By Dan Chen, February 7, 2015

Propose at least one capability and one application that you will be responsible for, and describe what they are (and why) on your class site.

Application:

Robot arm

Capability

Grabber

Project Context: Stack & Fasten Machine

How to stack and fasten almost anything

I am interested in making a machine that could stack and fasten almost anything using one repeated elements in a structure. It can be a soda can, bricks, LEDs, cubes or anything that is solid with a consistent form. I could use a pick and place machine or a robotic arm for this application. The hand of the robotic arm or the picker would perform similar tasks. The machine must be able to plan the path to stack one elements at a time in 3D space.

The final goal is to use a sets of ready made objects to construct a structure that might require different strength in different ares in a structure.

For the 1st phase of the project, the machine should be able to pick and place elements in 2D space.

 

Workflow

  1. Input element size & fastener type
  2. Determined speed & feed rate
  3. Input STL & path planing / Error detection (built size, over hang, support)
  4. Determined the order of the operation.
    Move arm to material supply > Pick > Apply Adhesive > move arm to target > Place
    or
    Move arm to material supply > Pick >  move arm to target > fasten (screw / spin tool head / Press fit)
  5. Repeat

 

 

 

 

 

Readings – My Notes

• How to Make Almost Anything: The Digital Fabrication Revolution, Neil Gershenfeld, Foreign Affairs (91), pp. 43-57 (2012)

the ability to turn data into things and things into data.

make what you cannot buy.

Labs like mine are now developing 3-d assemblers (rather than printers) that can build structures in the same way as the ribosome.

Trash is a concept that applies only to materials that don’t contain enough information to be reusable. … It can simply be disassembled and the parts reconstructed into something new.

The Science of Digital Fabrication

“digital processes that can build reliably with unreliable materials by coding their construction from discrete components.”

Precision manufacturing – Dornfield & Lee, 2008, Parts I & II (P1-48)

“random results are the consequence of random procedures.” – Jim Bryan

“By this we mean that machine tool errors obey cause-and-effect relationships, and do not vary randomly for no reason. Further, the causes are not eso- teric and uncontrollable, but can be explained in terms of familiar engineering principles.” – Dr. Robert Donaldson

Critical elements of manufacturing (McKeown)

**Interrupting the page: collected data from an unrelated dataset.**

/-- `SWFREE` (R227): it acquires at quad scope (R223). -/
def execSwfree (st : BitVec 4) (a : Reg) (s : State) : Out :=
  s.atStrand st true fun e k _ =>
    let x := s.strand k st
    let n := (s.g a).toNat
    if strandDepth e < n then s.fault 0x14 4
    else if strandDepth e < n + (x.claimed - x.freed).toNat then s.stall
    else .next (((s.carried k (objFreed st.toNat)).foldl State.acquireClock s).acquire 1)

/-! Clasps (R228 to R230). -/

/-- The clasp an operand names, relative to a clasp base where rel is 1; the detail of the fault otherwise (R228). -/
def claspIndex (clb a : Word) (rel : Bool) : Except Nat (Fin 256) :=
  if a.toNat / 256 ≠ 0 then .error 5
  else if rel then
    (if bits clb 8 8 = 0 then .error 6
     else .ok (Fin.ofNat 256 (bits clb 0 8 + bits clb 24 8 * bits clb 16 8 + a.toNat)))
  else .ok (Fin.ofNat 256 a.toNat)

/-- A quad changed. -/
def State.onQuad (s : State) (u : Fin 192) (f : Quad → Quad) : State := { s with quads := vset s.quads u (f (vget s.quads u)) }

/-- A clasp of the executing core's quad. -/
def State.clasp (s : State) (i : Fin 256) : Clasp := vget (vget s.quads (quadOf s.cur.core)).clasps i

/-- The `CLWAIT`s of a core at a clasp have passed. -/
def Core.passWaits (k : Core) (i : Fin 256) : Core :=
  { k with cl := vmap (fun (c : Cluster) => { c with claspWait := c.claspWait.map fun w => (w.1, w.2 || w.1 == i) }) k.cl }

/-- That clasp replaced; a wait whose condition holds passes, and stays passed (R230). -/
def State.setClasp (s : State) (i : Fin 256) (c : Clasp) : State :=
  let s := s.onQuad (quadOf s.cur.core) fun q => { q with clasps := vset q.clasps i c }
  if c.expect.toNat ≤ c.count.toNat then
    (List.range 4).foldl (fun s q => s.onCore (quadCore s.cur.core q) fun k => k.passWaits i) s
  else s

/-- A saturating addition to a clasp's COUNT. -/
def Clasp.arrive (c : Clasp) (n : Nat) : Clasp := { c with count := BitVec.ofNat 32 (min (c.count.toNat + n) 0xFFFF_FFFF) }

/-- The clocks a clasp of a quad carries. -/
def Quad.claspClock (q : Quad) (i : Fin 256) : Clock := (alGet q.carried i.val).getD []

/-- A clasp instruction at the clasp its operand names. -/
def State.atClasp (s : State) (a : Reg) (rel : BitVec 1) (f : Fin 256 → Out) : Out :=
  match claspIndex (s.old.clu s.cur.clu).clb (s.g a) (rel == 1) with
  | .error d => s.fault 0x14 d
  | .ok i => f i

/-- `CLINIT` (R230): arrivals performed before it are lost. -/
def execClinit (a : Reg) (rel : BitVec 1) (s : State) : Out :=
  s.atClasp a rel fun i =>
    .next ((s.setClasp i { s.clasp i with count := 0 }).onQuad (quadOf s.cur.core) fun q => { q with carried := alDel q.carried i.val })

/-- `CLEXPECT` (R230). -/
def execClexpect (a b : Reg) (rel : BitVec 1) (s : State) : Out :=
  s.atClasp a rel fun i => .next (s.setClasp i { s.clasp i with expect := (s.g b).setWidth 32 })

/-- `CLARRIVE` (R230). -/
def execClarrive (a b : Reg) (rel : BitVec 1) (s : State) : Out :=
  s.atClasp a rel fun i =>
    let c := s.myClock
    let t := (s.setClasp i ((s.clasp i).arrive (bits (s.g b) 0 32))).released
    .next (if s.me.det then t.onQuad (quadOf s.cur.core) fun q => { q with carried := alSet q.carried i.val ((q.claspClock i).join c) } else t)

/-- The cluster's `CLWAIT` waits at a clasp. -/
def State.waitClasp (s : State) (i : Fin 256) : State := s.onCl fun c => { c with claspWait := some (i, false) }

/-- The `CLWAIT` at a clasp has passed: in its present wait, or before a trap that came between its pass and its issue (R230). -/
def State.passedWait (s : State) (i : Fin 256) : Bool :=
  let c := s.old.clu s.cur.clu
  c.claspWait == some (i, true) || (!c.inh && c.claspKept == some (s.ir.bpc, i))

  1. To eliminate ‘fitting’ and promote assembly especially in auto- matic assembly (emphasis in the original)
  2.  To improve interchangeability of components
  3. To improve quality control through higher machine accuracy capabilities and thence reduce scrap, rework, and conventional inspection
  4. To achieve longer wear/fatigue life of components
  5. To achieve greater “miniaturization and packing densities”
  7. To achieve further advances in technology and science.

“reduction of uncertainty”

Necessary in Unit Processes

  1. source of energy or relative motion
  2. means to secure the work
  3. means to secure and orient the tool
  4. control of the source of energy and means above

VTn =C

V is the cutting speed, T is the tool life, and n and C are em- pirically-obtained constants

“Precision manufacturing ultimately comes down to a process acting on a workpiece.”

 Nakazawa design principles

  1. possessing a perfect kinematic reference,
  2. possessing a perfect kinematic pair which execute perfect movement with respect to the reference,
  3. being constructed so as to prevent noise (or disturbances) in operation, and
  4. being able to detect movement accurately.

The principle of functional independence and states? (Nakazawa)

Mechanical arts: geometry, standards of length, roundness

Social Choice in Machine Design, David Noble 1979

 

“Technology, then, is not an irreducible first cause; its social effects follow from the social causes that brought it into being: behind the technology that affects’ social relations lie the very same social relations. Little wonder, then. that the technology usually tends to reinforce rather than sub‐ vert those relations.”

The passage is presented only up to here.